Some postmodernist claim that there is no real difference between history and fiction. It is true not every line in a historian's text is fact. There are only so many facts left behind by history, and for the rest, the historians have to fill in the gaps with their best judgment. However historians cannot simply impose any meaning they want to either, and just come up with fiction. They are limited by the facts and by the words a document contains, words which are not, contrary to what postmodernists claim, capable of an infinity of meaning. The historian Richard Evans states that doing historical research is like doing a jigsaw puzzle where some pieces have been destroyed. However if the pieces you do have `only fit together to produce a steam-engine [...] it is no good trying to put them together to make a suburban garden: it simply will not work.' So it is correct that not everything in a historian's text is absolutely true and objective, however there are objective facts and truths involved. Historians then are not always providing the absolute truth, and most of them would not claim to, but altogether, are providing the probable truth, in which they have done their best to establish by following the rigorous rules of evidence.

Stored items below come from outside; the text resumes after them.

/-! ### report -/

/-- All that report can change. -/
theorem Dev.report_shape (d : Dev) (a b c : Nat) : ∃ x0 x1, d.report a b c = { d with regs := x0, flt := x1 } := by
  exact d.reportAt_shape _ _ _ _
@[simp] theorem Dev.report_active (d : Dev) (a b c : Nat) : (d.report a b c).active = d.active := by
  obtain ⟨_, _, h⟩ := d.report_shape a b c; rw [h]
@[simp] theorem Dev.report_ready (d : Dev) (a b c : Nat) : (d.report a b c).ready = d.ready := by
  obtain ⟨_, _, h⟩ := d.report_shape a b c; rw [h]
@[simp] theorem Dev.report_actTbl (d : Dev) (a b c : Nat) : (d.report a b c).actTbl = d.actTbl := by
  obtain ⟨_, _, h⟩ := d.report_shape a b c; rw [h]
@[simp] theorem Dev.report_tbl (d : Dev) (a b c : Nat) : (d.report a b c).tbl = d.tbl := by
  obtain ⟨_, _, h⟩ := d.report_shape a b c; rw [h]
@[simp] theorem Dev.report_tblChk (d : Dev) (a b c : Nat) : (d.report a b c).tblChk = d.tblChk := by
  obtain ⟨_, _, h⟩ := d.report_shape a b c; rw [h]
@[simp] theorem Dev.report_out (d : Dev) (a b c : Nat) : (d.report a b c).out = d.out := by
  obtain ⟨_, _, h⟩ := d.report_shape a b c; rw [h]
@[simp] theorem Dev.report_free (d : Dev) (a b c : Nat) : (d.report a b c).free = d.free := by
  obtain ⟨_, _, h⟩ := d.report_shape a b c; rw [h]
@[simp] theorem Dev.report_sys (d : Dev) (a b c : Nat) : (d.report a b c).sys = d.sys := by
  obtain ⟨_, _, h⟩ := d.report_shape a b c; rw [h]
@[simp] theorem Dev.report_frd (d : Dev) (a b c : Nat) : (d.report a b c).frd = d.frd := by
  obtain ⟨_, _, h⟩ := d.report_shape a b c; rw [h]
@[simp] theorem Dev.report_evt (d : Dev) (a b c : Nat) : (d.report a b c).evt = d.evt := by
  obtain ⟨_, _, h⟩ := d.report_shape a b c; rw [h]
@[simp] theorem Dev.report_sht (d : Dev) (a b c : Nat) : (d.report a b c).sht = d.sht := by
  obtain ⟨_, _, h⟩ := d.report_shape a b c; rw [h]
@[simp] theorem Dev.report_host (d : Dev) (a b c : Nat) : (d.report a b c).host = d.host := by
  obtain ⟨_, _, h⟩ := d.report_shape a b c; rw [h]
@[simp] theorem Dev.report_ch (d : Dev) (a b c : Nat) : (d.report a b c).ch = d.ch := by
  obtain ⟨_, _, h⟩ := d.report_shape a b c; rw [h]
@[simp] theorem Dev.report_bld (d : Dev) (a b c : Nat) : (d.report a b c).bld = d.bld := by
  obtain ⟨_, _, h⟩ := d.report_shape a b c; rw [h]
@[simp] theorem Dev.report_dcb (d : Dev) (a b c : Nat) : (d.report a b c).dcb = d.dcb := by
  obtain ⟨_, _, h⟩ := d.report_shape a b c; rw [h]
@[simp] theorem Dev.report_stp (d : Dev) (a b c : Nat) : (d.report a b c).stp = d.stp := by
  obtain ⟨_, _, h⟩ := d.report_shape a b c; rw [h]
@[simp] theorem Dev.report_inp (d : Dev) (a b c : Nat) : (d.report a b c).inp = d.inp := by
  obtain ⟨_, _, h⟩ := d.report_shape a b c; rw [h]
@[simp] theorem Dev.report_loop (d : Dev) (a b c : Nat) : (d.report a b c).loop = d.loop := by
  obtain ⟨_, _, h⟩ := d.report_shape a b c; rw [h]
@[simp] theorem Dev.report_outU (d : Dev) (a b c : Nat) : (d.report a b c).outU = d.outU := by
  obtain ⟨_, _, h⟩ := d.report_shape a b c; rw [h]
@[simp] theorem Dev.report_twn (d : Dev) (a b c : Nat) : (d.report a b c).twn = d.twn := by
  obtain ⟨_, _, h⟩ := d.report_shape a b c; rw [h]
@[simp] theorem Dev.report_memx (d : Dev) (a b c : Nat) : (d.report a b c).memx = d.memx := by
  obtain ⟨_, _, h⟩ := d.report_shape a b c; rw [h]
@[simp] theorem Dev.report_dmaq (d : Dev) (a b c : Nat) : (d.report a b c).dmaq = d.dmaq := by
  obtain ⟨_, _, h⟩ := d.report_shape a b c; rw [h]
@[simp] theorem Dev.report_dmaLast (d : Dev) (a b c : Nat) : (d.report a b c).dmaLast = d.dmaLast := by
  obtain ⟨_, _, h⟩ := d.report_shape a b c; rw [h]
@[simp] theorem Dev.report_rng (d : Dev) (a b c : Nat) : (d.report a b c).rng = d.rng := by
  obtain ⟨_, _, h⟩ := d.report_shape a b c; rw [h]
@[simp] theorem Dev.report_tblMark (d : Dev) (a b c : Nat) : (d.report a b c).tblMark = d.tblMark := by
  obtain ⟨_, _, h⟩ := d.report_shape a b c; rw [h]
@[simp] theorem Dev.report_tmp (d : Dev) (a b c : Nat) : (d.report a b c).tmp = d.tmp := by
  obtain ⟨_, _, h⟩ := d.report_shape a b c; rw [h]
@[simp] theorem Dev.report_clk (d : Dev) (a b c : Nat) : (d.report a b c).clk = d.clk := by
  obtain ⟨_, _, h⟩ := d.report_shape a b c; rw [h]
@[simp] theorem Dev.report_pwr (d : Dev) (a b c : Nat) : (d.report a b c).pwr = d.pwr := by
  obtain ⟨_, _, h⟩ := d.report_shape a b c; rw [h]
@[simp] theorem Dev.report_cal (d : Dev) (a b c : Nat) : (d.report a b c).cal = d.cal := by
  obtain ⟨_, _, h⟩ := d.report_shape a b c; rw [h]
@[simp] theorem Dev.report_lg (d : Dev) (a b c : Nat) : (d.report a b c).lg = d.lg := by
  obtain ⟨_, _, h⟩ := d.report_shape a b c; rw [h]
theorem Dev.rd_report_ne (d : Dev) (a b c : Nat) (r : Reg) (h0 : r.off ≠ (R.FLT_SRCi_STATE a).off) : (d.report a b c).rd r = d.rd r := by
  exact Dev.rd_reportAt_ne _ _ _ _ _ _ h0
theorem Dev.get_report_ne (d : Dev) (a b c : Nat) (g : Fld) (h0 : g.reg.off ≠ (R.FLT_SRCi_STATE a).off) : (d.report a b c).get g = d.get g := by
  rw [Dev.get, Dev.rd_report_ne _ _ _ _ _ h0, Dev.get]
theorem Dev.on_report_ne (d : Dev) (a b c : Nat) (g : Fld) (h0 : g.reg.off ≠ (R.FLT_SRCi_STATE a).off) : (d.report a b c).on g = d.on g := by
  rw [Dev.on, Dev.get_report_ne _ _ _ _ _ h0, Dev.on]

Richard Evans book In Defense Of History brilliantly reasons out and destroys most of these absurd postmodernist claims, which really should never have got to the stage of where millions of university students are learning in great detail their theories, as if they actually were correct and have high standing. What should be happening is that great books like Richard Evans In Defense of History should be mandatory reading for university courses and studied in great detail, and postmodernist theories only brushed upon. That would create a better environment and would be altogether better for humanity.
There is a truth, a reality, and it can be, and there needs to be, an attempt to discover it. If revisionist historians have their way then present and future generations will suffer, for people will not get the truth and will not be able to learn from it. And as history has taught us, if you don't learn from the past, then you are in danger of repeating it.
A brain-saving study January 23, 2005 18 out of 20 found this review helpful
I have re-read this book several times while in education, and it has restored my enthusiasm for academic work at times when the prevalence of post-structuralist theory in universities has left me thoroughly despondent. Evans is an acute critic, generous as well as exacting, and his writing is entertaining even when covering the most arcane philosophy. This book successfully unites a keen awareness of the theory of history with a pragmatic appreciation of its practice. Members of any discipline in which reading and writing are important (I come from an English literature background) can learn a lot, and take a lot of reassurance, from this rebuttal to relativism. Incidentally, the final chapter of the revised edition, in which Evans takes on his unfriendly critics, is one of the funniest shows of debunking available. A splendid book.